Malgré une faconde et une gouaille hors du commun, le président Trump cache mal son sentiment d’être cerné par les affaires dont la plus emblématique est, sans conteste, l’enquête diligentée depuis deux ans par le procureur Robert Mueller. L’intéressé a remis son rapport final vendredi dernier au ministre de la Justice, William Barr, lequel décidera des suites à donner à cette investigation méthodique, minutieuse et potentiellement embarrassante pour le camp présidentiel.
Tout l’establisment politique et les médias américains sont sur les dents pour tenter d’accéder au contenu du fameux rapport, lequel pourrait sceller le sort du président Trump qui ne fait pas mystère de sa détermination d’être dans les starting-blocks en 2020 pour se succéder à lui-même.
D’ores et déjà, il convient de savoir que l’enquête sur ce qu’il convient d’appeler le « russiagate » est entourée de règles particulières dont une, centrale, dédouane l’Attorney Général de l’obligation de fournir au Congrès une copie intégrale dudit rapport. Selon les confrères de Libération (Isabelle Hanneet Frédéric Autran), devançant les inévitables bisbilles auxquelles le sort du rapport allait donner lieu, le Congrès, dans une belle unanimité (420 voix, zéro contre), a adopté le 14 mars dernier une résolution demandant au ministère de la Justice de rendre publiques intégralement les conclusions de Robert Mueller. Mais bien malin qui pourrait deviner la conduite du ministre qui se trouve au cœur de toutes les attentions.
Toutefois, dès vendredi soir, l’intéressé a adressé une correspondance aux responsables républicains et démocrates des commissions judiciaires du Sénat et de la Chambre dans laquelle il donne des gages de transparence : «Je suis en train d’étudier le rapport et je pense que je devrais être en mesure de vous informer des principales conclusions du procureur spécial dès ce week-end».
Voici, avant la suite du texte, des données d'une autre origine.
-- ==== Sys2Proof/Safety.lean ====
section
/-!
DEFINITION. What the statements say of a run: the parts of the state, what a command leaves alone, a state in which no reaction is under way,
and the invariant of the outputs that follow other state.
-/
namespace Sys2Proof.Machine

/-- A state in which nothing but the command at hand happens: no reaction is under way, and no wake. -/
abbrev State.calm (s : State) : Prop := s.fg.reactions = [] ∧ s.pwr.phase ≠ .waking

/-- The device is awake, with no reaction, no entry and no wake under way. -/
abbrev State.still (s : State) : Prop :=
  s.fg.reactions = [] ∧ s.pwr.phase = .none ∧ s.pwr.state ≠ .sleep ∧ s.pwr.state ≠ .deep

/-- No Drain OX7 Lines waits for its answer (R381). -/
abbrev State.noDrain (s : State) : Prop := ∀ e ∈ s.pools, e.2.drainReq = none

/-- The last answer of a command source: the command, its return code and its output fields (R239, R242). -/
def State.answered (s : State) (via : Via) (op : Nat) (rc : RC) (out : List Nat) : Prop :=
  tfind s.sb.resp (Via.key via) = some { opcode := op, rc, ext := 0, out }

/-- A raise of a source has no reaction beyond what it records (R316): its effective severity lies below FUNCTION_STOP. -/
abbrev State.mild (s : State) (u src : Nat) : Prop := src < 64 ∧ (s.unit u).effective src < sevFunctionStop

/-- No raise of a source ever has a reaction: its programmed severity lies below FUNCTION_STOP and it does not escalate (R316, R319). -/
abbrev State.steady (s : State) (u src : Nat) : Prop :=
  src < 64 ∧ (s.unit u).programmed src < sevFunctionStop ∧ (s.unit u).escEn.getLsbD src = false

/-- The parts of the state, one for each of its fields but the queue. -/
inductive Part where
  | glb | cfg | units | fg | junc | slices | pools | chans | carriers | ports | sealing | pwr | sup | thm | dep | log | sta | ques | ctr | sb | free
  deriving DecidableEq, Repr

/-- A port without what follows other state: its CDAT change flag with the content that the flag was last compared with (R237), the answer
to GPF Phase 2 with the writes it waits for (R229), the open requests that a release waits for (R225), and viral (R245). -/
def Port.own (x : Port) : Port :=
  { x with cdatBase := [], cdatChange := false, gpf := false, gpfLines := [], gpfDone := 0, gpfWait := [], viralOut := false,
           extents := x.extents.map fun (e : Extent) => { e with before := [] } }

/-- A pool without the Drain OX7 Lines that ends when its lines are laid (R381). -/
def Pool.own (P : Pool) : Pool := { P with drainReq := none }

/-- Two states agree on a part. What follows other state at the end of a command is not compared: FAULT_N (R326), pools_pending (R457), the
follow-ups of a port and of a pool, and the answers of the mailboxes. -/
def samePart : Part → State → State → Prop
  | .glb, s, t => { t.glb with poolsPending := false } = { s.glb with poolsPending := false }
  | .cfg, s, t => t.cfg = s.cfg
  | .units, s, t => t.units = s.units
  | .fg, s, t => { t.fg with faultN := false } = { s.fg with faultN := false }
  | .junc, s, t => t.junc = s.junc
  | .slices, s, t => t.slices = s.slices
  | .pools, s, t => ∀ p, (t.pool p).own = (s.pool p).own
  | .chans, s, t => t.chans = s.chans
  | .carriers, s, t => t.carriers = s.carriers
  | .ports, s, t => ∀ p, (t.port p).own = (s.port p).own
  | .sealing, s, t => t.sealing = s.sealing
  | .pwr, s, t => t.pwr = s.pwr
  | .sup, s, t => t.sup = s.sup
  | .thm, s, t => t.thm = s.thm
  | .dep, s, t => t.dep = s.dep
  | .log, s, t => t.log = s.log
  | .sta, s, t => t.sta = s.sta
  | .ques, s, t => t.ques = s.ques
  | .ctr, s, t => t.ctr = s.ctr
  | .sb, s, t => { t.sb with resp := [] } = { s.sb with resp := [] }
  | .free, s, t => t.free = s.free

/-- The frame of a command: the queue, and every part but the named ones, are as before. -/
def Keeps (changed : List Part) (s t : State) : Prop := t.pending = s.pending ∧ ∀ x : Part, x ∉ changed → samePart x s t

/-- A CXL.mem request at head p to an HPA goes through to a DPA of pool n (R41, R210, R219, R224, R227, R304, R325): the head carries CXL.mem
and is RUNNING, it asks for no IDE, an HDM decoder maps the HPA, the pool holds the DPA and admits requests, and an extent of the head covers it. -/
def State.routes (s : State) (p hpa dpa n : Nat) : Prop :=
  p ∈ s.headList ∧ (s.port p).carriesMem = true ∧ s.fg.safe = false ∧ s.running (fnPort p) = true ∧ (s.port p).ideRequired = false ∧
    (∃ a, s.dpaOfHpa p hpa = some a ∧ dpa = a / 64 * 64) ∧ s.poolOf dpa = some n ∧ (s.port p).reaches dpa = true ∧
    s.poolAdmits n = true

/-- Slice k serves a request as soon as it is admitted (R23, R114): its partition has room, nothing is ahead, no duty is in force, and the
number of the next request is free. -/
abbrev State.servesAtOnce (s : State) (k : Nat) : Prop :=
  s.partition k < 2048 ∧ s.junc.dutyOn = false ∧ (∀ r ∈ s.junc.waiting, r.slice ≠ k) ∧ (s.slice k).res.inputQ = [] ∧
    s.halfServed k = true ∧ ∀ r ∈ s.junc.log, r.id ≠ s.junc.nextId

/-- A native, unsealed write of a line of channel n takes a Reservoir slot (R72, R78, R96): the channel takes writes, its media group is
awake, no write of the channel or line waits before it, its siding is above the waiting band, and a slot is FREE. -/
abbrev State.slotFor (s : State) (n L : Nat) : Prop :=
  s.isFenced n = false ∧ s.groupOn n = true ∧ (s.siding n).chan = n ∧ (s.siding n).n ≠ 0 ∧ s.inWaiting n = false ∧
    (∀ e ∈ s.junc.log, e.write = true → e.chan = n → e.state ≠ .held ∧ e.state ≠ .keyHold) ∧
    s.slotOf n L = none ∧ (s.slice (chanSlice n)).res.pinned + (s.slice (chanSlice n)).res.clean < (s.slice (chanSlice n)).res.pinCap

/-- A decode of a frame that changes no die-error record (R155): it corrects no symbol or has an erased die, or it fails with none. -/
def State.plainDecode (s : State) (n f : Nat) : Prop :=
  match s.peek n f with
  | .ok _ _ k => k = 0 ∨ (s.chan n).erasedAt f ≠ 0
  | .bad => (s.chan n).erasedAt f = 0

/-- No redirect, mark record, background read or full lay waits for a tag, a frame or a cursor. -/
def State.noWaits (s : State) : Prop :=
  (∀ e ∈ s.slices, e.2.tt.redirQ = []) ∧
    ∀ e ∈ s.chans, e.2.link.fullQ = [] ∧ e.2.link.readQ = [] ∧ e.2.siding.markWait = false ∧ ∀ d, e.2.standIn = some d → d.markWait = false

/-- What holds after every command: FAULT_N is as R326 and R327 say, a head sets viral exactly in safe state (R245, R325), its CDAT content
is that which its change flag knows of (R237), and pools_pending stands only while a pool has still to open (R457). -/
def State.Inv (s : State) : Prop :=
  s.fg.faultN = s.fg.pin ∧
  (∀ p, p < 16 → (s.port p).viralOut = s.fg.safe) ∧
  (∀ p, p < 16 → (s.port p).cdatBase = s.cdatOf p) ∧
  (s.glb.poolsPending = true → s.poolsWait = true)

end Sys2Proof.Machine
end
Si pour l’instant on fait le dos rond dans le camp présidentiel, les démocrates, eux, sont loin d’être convaincus par la bonne foi du ministre de la Justice. D’ailleurs, ils n’ont pas attendu longtemps pour sortir la grosse artillerie et soumettre l’Attorney Général au feu nourri de leurs tirs de barrage, réclamant, immédiatement, la publication du rapport dans son intégralité. Ils caressent l’espoir d’une mise en accusation de Trump et de sa campagne pour collusion avec les russes, malversations, parjure, tentatives d’entrave à l’enquête… Toutes choses susceptibles, à leurs yeux, de constituer des motifs suffisants pour déclencher la procédure d’«impeachment » à l’encontre du président Trump.
N’allons pas trop vite en besogne. Depuis deux ans qu’il est aux affaires, Trump a démontré qu’il a du ressort et sait se sortir d’affaire quand tout le monde le voit sur le point de passer à la trappe. Il pourrait bien retourner la situation actuelle à sa faveur et, malgré les apparences, bétonner son projet de s’adjuger un second mandat. D’ailleurs, des fuites dans les médias qu’on attribue à des responsables du ministère de la Justice proches du dossier, ne disent-elles pas que le rapport final de Robert Mueller ne recommanderait aucune nouvelle inculpation !
Pour rappel, le procureur spécial Robert Mueller a été nommé en mai 2017 pour enquêter sur des soupçons particulièrement graves qui pèsent sur la campagne de Trump. Il s’agit, en l’occurrence, de faits se rapportant à l’ingérence russe pendant la campagne présidentielle de 2016, aux soupçons de collusion entre la campagne Trump et Moscou, ainsi qu’à une éventuelle entrave à la justice du président américain. A ce jour, le procureur spécial Robert Mueller aligne des trophées de chasse de premier choix : 34 personnes et trois entreprises inculpées dont 26 agents russes accusés de piratage du parti démocrate et d’opération de propagande sur Internet, trois entités russes et plusieurs proches ou associés du milliardaire président, dont son ex-avocat personnel Michael Cohen et son ancien directeur de campagne Paul Manafort. De nombreux adversaires du président Trump verraient bien dans les mailles du filet de la justice son fils Donald Trump Jr et son gendre Jared Kushner, deux personnalités qui cristallisent particulièrement leur courroux.